= Beginning of Section =
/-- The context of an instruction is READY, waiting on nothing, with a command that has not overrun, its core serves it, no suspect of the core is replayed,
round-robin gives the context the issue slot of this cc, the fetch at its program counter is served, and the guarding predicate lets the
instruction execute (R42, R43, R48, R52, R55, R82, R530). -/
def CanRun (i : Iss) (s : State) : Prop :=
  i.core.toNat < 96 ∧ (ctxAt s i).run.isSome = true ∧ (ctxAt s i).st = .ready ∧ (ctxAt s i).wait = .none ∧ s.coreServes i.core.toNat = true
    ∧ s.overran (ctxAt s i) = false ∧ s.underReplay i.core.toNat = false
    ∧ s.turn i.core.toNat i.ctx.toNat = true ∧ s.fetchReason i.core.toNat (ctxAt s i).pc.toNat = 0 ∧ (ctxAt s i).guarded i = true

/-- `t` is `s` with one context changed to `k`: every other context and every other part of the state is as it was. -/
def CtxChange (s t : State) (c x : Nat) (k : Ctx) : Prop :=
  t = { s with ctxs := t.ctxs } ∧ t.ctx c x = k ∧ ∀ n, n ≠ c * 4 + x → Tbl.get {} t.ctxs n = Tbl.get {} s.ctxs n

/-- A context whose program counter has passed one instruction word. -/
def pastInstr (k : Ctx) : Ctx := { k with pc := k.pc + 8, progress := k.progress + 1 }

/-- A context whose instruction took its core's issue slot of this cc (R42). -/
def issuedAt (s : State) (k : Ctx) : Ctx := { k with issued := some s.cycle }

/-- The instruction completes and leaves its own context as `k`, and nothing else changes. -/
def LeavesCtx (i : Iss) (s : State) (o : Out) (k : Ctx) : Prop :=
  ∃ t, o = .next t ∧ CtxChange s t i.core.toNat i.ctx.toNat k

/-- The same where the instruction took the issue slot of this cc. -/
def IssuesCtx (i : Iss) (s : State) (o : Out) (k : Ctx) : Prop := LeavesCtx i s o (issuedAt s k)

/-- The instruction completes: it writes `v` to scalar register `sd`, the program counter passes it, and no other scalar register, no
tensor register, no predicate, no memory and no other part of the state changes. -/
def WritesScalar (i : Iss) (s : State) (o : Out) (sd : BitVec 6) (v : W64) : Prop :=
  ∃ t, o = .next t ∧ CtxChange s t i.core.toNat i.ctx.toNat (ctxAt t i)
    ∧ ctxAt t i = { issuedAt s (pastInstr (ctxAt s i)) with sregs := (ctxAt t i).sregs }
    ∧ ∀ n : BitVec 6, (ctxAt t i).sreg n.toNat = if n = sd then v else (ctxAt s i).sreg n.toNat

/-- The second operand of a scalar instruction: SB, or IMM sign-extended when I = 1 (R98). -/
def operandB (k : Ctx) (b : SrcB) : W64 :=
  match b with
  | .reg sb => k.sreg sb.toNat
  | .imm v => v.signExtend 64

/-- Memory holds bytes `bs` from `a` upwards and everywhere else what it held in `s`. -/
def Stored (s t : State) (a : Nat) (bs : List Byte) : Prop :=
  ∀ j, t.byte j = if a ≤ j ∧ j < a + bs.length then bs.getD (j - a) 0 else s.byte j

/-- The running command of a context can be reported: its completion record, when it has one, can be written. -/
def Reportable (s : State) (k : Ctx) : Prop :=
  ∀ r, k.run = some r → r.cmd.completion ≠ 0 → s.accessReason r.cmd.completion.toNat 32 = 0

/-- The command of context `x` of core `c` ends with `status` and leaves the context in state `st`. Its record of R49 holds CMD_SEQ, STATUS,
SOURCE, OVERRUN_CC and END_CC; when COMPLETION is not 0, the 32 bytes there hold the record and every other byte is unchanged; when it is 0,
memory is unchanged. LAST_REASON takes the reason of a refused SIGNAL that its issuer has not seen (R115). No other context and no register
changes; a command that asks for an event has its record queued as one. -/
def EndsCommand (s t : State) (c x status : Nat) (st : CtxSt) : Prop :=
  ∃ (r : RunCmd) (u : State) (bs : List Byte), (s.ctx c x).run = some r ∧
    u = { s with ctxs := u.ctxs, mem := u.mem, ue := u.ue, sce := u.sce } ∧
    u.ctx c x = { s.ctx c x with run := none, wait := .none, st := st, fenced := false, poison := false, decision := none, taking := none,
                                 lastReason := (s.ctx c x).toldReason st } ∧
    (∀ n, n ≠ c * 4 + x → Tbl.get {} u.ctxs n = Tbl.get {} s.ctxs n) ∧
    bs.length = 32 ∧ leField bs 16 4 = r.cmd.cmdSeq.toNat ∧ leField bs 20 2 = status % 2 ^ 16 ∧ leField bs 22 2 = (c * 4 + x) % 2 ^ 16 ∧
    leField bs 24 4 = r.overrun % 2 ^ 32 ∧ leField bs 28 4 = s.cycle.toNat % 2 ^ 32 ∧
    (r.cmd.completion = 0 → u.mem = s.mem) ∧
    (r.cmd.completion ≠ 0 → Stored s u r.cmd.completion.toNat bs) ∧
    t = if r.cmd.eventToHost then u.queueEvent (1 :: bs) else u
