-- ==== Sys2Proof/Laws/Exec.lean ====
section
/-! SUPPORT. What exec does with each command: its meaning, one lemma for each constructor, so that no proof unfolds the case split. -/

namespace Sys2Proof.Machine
= End of Section =
= Beginning of Section =
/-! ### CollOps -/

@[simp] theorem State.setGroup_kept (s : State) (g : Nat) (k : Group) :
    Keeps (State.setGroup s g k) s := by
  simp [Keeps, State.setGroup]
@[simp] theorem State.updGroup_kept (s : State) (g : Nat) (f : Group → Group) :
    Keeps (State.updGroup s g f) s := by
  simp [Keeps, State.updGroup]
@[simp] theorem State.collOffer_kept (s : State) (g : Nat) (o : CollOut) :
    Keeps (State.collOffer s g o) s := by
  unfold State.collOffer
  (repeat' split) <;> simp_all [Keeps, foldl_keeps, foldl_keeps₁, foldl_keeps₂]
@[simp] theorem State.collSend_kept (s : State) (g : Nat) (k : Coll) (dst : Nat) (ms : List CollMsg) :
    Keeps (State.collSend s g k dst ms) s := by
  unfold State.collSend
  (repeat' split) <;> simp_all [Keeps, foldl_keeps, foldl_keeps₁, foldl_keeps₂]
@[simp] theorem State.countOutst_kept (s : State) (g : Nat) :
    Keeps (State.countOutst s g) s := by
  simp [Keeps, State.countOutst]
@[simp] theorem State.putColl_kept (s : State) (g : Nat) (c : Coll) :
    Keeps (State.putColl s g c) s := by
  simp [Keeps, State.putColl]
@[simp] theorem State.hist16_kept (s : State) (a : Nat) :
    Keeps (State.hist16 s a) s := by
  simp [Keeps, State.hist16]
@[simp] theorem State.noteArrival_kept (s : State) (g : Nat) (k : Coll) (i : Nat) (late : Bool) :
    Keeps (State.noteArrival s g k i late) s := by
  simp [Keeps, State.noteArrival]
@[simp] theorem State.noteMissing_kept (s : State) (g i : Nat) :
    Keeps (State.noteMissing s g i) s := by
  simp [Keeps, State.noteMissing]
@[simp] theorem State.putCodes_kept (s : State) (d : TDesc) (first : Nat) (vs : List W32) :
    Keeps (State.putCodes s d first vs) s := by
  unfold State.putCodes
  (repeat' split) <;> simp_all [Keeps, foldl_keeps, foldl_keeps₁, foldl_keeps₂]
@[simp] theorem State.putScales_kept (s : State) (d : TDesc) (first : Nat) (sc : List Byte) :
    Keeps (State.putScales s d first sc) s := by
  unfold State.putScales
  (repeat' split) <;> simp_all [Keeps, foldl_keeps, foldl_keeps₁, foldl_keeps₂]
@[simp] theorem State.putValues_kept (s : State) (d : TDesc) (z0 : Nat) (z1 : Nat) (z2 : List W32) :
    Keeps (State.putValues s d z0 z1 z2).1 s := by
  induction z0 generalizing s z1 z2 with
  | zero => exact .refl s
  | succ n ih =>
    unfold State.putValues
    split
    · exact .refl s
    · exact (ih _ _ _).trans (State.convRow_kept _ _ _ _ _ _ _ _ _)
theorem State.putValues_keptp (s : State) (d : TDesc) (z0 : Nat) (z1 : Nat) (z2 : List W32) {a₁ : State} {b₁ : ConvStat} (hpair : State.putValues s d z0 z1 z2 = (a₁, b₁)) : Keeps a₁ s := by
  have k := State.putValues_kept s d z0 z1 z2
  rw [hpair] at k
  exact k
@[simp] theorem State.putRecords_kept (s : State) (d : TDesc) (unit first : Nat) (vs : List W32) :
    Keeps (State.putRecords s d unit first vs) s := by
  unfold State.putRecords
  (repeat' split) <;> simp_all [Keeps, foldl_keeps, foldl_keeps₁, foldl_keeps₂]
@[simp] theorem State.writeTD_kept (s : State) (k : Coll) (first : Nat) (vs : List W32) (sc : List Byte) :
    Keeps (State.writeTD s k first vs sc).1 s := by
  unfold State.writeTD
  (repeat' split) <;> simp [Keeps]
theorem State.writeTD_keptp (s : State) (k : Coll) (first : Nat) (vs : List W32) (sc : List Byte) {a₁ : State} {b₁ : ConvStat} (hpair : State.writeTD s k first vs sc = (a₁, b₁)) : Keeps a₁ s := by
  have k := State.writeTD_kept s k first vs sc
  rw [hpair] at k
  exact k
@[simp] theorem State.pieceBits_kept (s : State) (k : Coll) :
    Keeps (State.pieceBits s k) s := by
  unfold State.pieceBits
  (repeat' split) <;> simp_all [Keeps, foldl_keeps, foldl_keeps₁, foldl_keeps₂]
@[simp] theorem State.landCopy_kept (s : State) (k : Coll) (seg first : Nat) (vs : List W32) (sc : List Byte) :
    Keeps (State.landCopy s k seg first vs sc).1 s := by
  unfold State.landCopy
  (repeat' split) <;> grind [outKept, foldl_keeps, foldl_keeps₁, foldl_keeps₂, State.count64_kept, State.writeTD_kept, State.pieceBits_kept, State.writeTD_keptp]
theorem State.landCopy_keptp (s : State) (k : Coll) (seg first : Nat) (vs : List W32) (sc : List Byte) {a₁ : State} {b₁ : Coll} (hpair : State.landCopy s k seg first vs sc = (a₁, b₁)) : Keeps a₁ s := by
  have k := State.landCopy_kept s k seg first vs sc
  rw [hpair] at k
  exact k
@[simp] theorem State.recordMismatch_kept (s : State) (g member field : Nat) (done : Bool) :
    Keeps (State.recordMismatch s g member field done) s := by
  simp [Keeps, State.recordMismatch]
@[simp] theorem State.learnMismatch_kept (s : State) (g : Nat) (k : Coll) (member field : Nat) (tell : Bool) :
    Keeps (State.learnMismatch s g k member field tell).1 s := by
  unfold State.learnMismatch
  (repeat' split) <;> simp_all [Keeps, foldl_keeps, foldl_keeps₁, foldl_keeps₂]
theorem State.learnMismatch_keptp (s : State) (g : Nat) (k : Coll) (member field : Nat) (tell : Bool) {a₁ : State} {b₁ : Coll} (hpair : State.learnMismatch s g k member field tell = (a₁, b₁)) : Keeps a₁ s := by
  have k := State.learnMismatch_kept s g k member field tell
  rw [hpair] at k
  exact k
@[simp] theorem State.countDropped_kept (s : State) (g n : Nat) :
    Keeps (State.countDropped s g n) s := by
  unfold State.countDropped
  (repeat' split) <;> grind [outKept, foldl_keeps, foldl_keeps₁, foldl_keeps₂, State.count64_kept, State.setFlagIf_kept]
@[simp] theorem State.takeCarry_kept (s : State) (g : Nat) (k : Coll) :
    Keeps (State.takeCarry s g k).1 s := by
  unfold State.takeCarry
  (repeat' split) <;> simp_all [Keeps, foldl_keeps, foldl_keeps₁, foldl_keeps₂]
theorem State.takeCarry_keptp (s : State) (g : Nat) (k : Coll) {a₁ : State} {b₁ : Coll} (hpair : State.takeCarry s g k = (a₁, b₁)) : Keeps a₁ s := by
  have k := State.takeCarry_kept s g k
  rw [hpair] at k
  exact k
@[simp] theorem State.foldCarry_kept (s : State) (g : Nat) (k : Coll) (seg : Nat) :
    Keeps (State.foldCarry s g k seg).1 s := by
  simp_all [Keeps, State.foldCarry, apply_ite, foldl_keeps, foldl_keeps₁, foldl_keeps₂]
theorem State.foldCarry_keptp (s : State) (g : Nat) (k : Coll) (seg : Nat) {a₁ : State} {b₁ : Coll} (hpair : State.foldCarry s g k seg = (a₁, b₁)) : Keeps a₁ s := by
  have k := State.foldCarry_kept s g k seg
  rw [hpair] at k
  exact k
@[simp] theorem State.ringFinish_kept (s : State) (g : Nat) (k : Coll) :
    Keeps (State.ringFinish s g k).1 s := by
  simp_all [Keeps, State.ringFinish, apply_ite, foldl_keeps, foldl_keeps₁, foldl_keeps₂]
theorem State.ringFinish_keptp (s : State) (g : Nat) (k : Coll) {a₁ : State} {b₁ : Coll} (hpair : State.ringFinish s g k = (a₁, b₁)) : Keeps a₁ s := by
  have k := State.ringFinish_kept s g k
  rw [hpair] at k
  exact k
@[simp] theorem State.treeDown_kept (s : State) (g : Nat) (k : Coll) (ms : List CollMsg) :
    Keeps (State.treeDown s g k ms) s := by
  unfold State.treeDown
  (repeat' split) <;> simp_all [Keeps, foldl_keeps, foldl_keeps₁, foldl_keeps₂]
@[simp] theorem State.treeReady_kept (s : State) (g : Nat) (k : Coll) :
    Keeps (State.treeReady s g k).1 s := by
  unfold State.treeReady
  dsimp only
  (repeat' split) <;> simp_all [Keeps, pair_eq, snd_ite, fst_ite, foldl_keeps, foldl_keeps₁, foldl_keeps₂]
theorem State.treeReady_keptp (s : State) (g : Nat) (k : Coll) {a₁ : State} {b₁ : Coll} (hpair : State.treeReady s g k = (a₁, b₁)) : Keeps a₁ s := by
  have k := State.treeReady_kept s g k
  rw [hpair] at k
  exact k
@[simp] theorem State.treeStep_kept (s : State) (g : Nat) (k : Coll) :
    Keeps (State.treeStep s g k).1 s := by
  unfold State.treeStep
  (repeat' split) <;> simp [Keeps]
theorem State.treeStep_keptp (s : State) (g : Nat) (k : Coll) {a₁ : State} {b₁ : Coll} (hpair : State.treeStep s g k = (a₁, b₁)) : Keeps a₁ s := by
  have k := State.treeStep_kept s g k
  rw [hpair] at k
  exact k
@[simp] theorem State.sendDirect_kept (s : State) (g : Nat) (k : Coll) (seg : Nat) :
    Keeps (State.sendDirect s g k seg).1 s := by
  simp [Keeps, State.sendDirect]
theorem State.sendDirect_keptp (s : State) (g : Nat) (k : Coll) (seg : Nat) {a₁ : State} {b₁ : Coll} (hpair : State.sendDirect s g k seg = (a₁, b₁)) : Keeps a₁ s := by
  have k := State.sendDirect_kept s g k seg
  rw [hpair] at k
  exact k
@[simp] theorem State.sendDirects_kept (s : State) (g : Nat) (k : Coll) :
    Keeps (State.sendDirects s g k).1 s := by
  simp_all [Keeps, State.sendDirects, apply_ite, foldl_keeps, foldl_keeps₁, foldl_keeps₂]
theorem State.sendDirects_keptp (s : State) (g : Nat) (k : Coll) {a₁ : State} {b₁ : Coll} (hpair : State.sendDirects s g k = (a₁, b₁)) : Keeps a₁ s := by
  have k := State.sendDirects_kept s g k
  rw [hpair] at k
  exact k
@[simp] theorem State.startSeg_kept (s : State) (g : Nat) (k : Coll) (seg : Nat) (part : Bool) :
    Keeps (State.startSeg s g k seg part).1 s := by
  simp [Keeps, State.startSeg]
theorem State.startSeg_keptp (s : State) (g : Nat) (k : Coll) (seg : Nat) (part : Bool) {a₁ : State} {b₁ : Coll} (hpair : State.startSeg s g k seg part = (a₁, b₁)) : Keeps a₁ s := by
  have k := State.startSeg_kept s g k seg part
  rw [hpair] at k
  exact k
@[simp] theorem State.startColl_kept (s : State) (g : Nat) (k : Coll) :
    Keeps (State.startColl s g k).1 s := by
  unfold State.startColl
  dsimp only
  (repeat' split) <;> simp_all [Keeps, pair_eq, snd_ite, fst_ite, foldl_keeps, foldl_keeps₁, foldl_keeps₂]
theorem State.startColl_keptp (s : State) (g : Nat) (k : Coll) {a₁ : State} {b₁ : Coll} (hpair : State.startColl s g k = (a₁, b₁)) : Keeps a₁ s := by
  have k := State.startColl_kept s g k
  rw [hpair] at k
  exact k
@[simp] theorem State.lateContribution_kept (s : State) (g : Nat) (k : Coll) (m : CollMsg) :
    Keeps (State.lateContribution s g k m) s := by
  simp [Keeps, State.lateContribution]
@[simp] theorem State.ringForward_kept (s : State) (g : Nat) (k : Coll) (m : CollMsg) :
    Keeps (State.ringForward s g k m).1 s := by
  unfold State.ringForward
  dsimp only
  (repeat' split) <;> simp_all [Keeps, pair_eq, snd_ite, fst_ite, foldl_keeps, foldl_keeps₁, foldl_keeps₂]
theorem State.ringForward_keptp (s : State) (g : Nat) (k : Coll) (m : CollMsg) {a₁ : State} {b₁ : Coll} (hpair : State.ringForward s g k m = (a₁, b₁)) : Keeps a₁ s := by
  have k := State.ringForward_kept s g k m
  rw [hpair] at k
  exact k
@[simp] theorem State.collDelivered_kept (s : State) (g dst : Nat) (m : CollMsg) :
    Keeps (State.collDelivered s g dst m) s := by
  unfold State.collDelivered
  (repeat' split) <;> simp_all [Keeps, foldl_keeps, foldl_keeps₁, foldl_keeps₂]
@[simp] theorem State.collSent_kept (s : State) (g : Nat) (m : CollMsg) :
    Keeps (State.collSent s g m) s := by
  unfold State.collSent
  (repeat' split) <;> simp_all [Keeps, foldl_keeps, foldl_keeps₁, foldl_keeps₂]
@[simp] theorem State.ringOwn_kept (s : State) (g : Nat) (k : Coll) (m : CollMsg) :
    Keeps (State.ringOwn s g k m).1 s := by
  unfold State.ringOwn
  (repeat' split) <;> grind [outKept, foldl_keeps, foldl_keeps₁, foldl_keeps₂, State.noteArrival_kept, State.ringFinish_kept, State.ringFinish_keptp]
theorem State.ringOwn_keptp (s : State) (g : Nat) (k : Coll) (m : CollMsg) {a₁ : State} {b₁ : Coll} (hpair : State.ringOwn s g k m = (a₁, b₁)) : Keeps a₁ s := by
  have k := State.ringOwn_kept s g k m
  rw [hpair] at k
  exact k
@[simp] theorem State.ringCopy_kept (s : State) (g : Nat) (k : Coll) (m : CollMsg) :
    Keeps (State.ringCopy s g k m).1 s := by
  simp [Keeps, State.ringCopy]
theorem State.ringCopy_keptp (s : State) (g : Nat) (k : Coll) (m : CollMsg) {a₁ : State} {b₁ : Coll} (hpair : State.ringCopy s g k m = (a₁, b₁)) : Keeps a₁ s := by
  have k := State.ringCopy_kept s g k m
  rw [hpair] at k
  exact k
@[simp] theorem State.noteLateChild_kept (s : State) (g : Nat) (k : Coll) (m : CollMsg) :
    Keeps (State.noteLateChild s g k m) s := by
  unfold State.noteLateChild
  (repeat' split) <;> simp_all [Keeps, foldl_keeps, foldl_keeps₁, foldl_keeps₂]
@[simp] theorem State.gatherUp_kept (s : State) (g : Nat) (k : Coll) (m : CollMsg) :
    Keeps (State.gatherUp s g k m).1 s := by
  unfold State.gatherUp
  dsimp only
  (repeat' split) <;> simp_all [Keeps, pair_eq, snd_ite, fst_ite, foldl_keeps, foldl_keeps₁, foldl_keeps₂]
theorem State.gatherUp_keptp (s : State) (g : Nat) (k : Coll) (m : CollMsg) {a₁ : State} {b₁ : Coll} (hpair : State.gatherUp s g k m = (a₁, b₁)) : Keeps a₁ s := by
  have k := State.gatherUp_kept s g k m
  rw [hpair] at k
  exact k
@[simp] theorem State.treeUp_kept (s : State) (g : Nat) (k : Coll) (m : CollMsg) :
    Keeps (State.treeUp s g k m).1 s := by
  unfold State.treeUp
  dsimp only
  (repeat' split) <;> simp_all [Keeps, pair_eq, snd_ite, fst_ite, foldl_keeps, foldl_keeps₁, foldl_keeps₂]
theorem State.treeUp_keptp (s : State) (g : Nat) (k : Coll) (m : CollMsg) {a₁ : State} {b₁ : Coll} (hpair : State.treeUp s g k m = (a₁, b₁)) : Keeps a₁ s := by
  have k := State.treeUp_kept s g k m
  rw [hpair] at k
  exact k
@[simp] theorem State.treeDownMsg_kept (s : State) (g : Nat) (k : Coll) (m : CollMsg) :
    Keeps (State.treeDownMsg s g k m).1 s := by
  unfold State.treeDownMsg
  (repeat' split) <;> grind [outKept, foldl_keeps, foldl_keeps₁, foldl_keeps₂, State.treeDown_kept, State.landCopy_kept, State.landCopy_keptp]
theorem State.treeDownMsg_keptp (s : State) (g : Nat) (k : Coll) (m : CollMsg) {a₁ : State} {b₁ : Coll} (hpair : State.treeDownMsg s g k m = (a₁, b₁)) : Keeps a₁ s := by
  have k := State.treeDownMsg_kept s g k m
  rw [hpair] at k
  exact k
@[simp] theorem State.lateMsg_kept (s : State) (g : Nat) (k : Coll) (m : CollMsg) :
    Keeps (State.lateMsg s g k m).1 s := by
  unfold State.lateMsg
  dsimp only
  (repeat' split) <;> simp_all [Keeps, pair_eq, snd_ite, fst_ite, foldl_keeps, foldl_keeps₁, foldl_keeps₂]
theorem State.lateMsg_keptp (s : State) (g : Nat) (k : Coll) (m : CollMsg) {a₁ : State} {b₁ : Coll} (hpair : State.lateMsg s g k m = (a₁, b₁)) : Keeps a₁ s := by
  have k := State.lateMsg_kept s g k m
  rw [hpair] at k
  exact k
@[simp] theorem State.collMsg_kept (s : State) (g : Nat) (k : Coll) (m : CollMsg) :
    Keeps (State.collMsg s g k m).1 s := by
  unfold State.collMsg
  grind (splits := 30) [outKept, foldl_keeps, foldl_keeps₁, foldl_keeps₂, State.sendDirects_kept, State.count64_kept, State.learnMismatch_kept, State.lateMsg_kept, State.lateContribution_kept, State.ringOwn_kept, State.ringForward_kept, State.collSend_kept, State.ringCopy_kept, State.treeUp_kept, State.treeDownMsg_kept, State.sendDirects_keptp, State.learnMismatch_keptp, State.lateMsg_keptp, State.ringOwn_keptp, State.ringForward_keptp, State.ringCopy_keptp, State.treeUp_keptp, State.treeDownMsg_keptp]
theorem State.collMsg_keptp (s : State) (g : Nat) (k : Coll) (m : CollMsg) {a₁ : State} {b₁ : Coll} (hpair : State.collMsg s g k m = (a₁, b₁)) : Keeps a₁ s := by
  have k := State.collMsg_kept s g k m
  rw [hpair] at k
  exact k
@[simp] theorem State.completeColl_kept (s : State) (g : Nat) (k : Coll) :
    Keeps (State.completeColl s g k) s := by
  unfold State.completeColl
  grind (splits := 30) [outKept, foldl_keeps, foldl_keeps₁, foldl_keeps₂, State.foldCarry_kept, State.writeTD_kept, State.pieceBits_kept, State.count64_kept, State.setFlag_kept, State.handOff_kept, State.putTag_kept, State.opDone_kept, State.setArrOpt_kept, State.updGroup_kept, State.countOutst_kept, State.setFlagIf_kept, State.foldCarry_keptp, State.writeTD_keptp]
= End of Section =
● **PROBLEM**
Filter the records down to the lines containing the word "unchanged", and copy those.

● **WRITTEN SOLUTION**
SOURCE, OVERRUN_CC and END_CC; when COMPLETION is not 0, the 32 bytes there hold the record and every other byte is unchanged; when it is 0,
memory is unchanged. LAST_REASON takes the reason of a refused SIGNAL that its issuer has not seen (R115). No other context and no register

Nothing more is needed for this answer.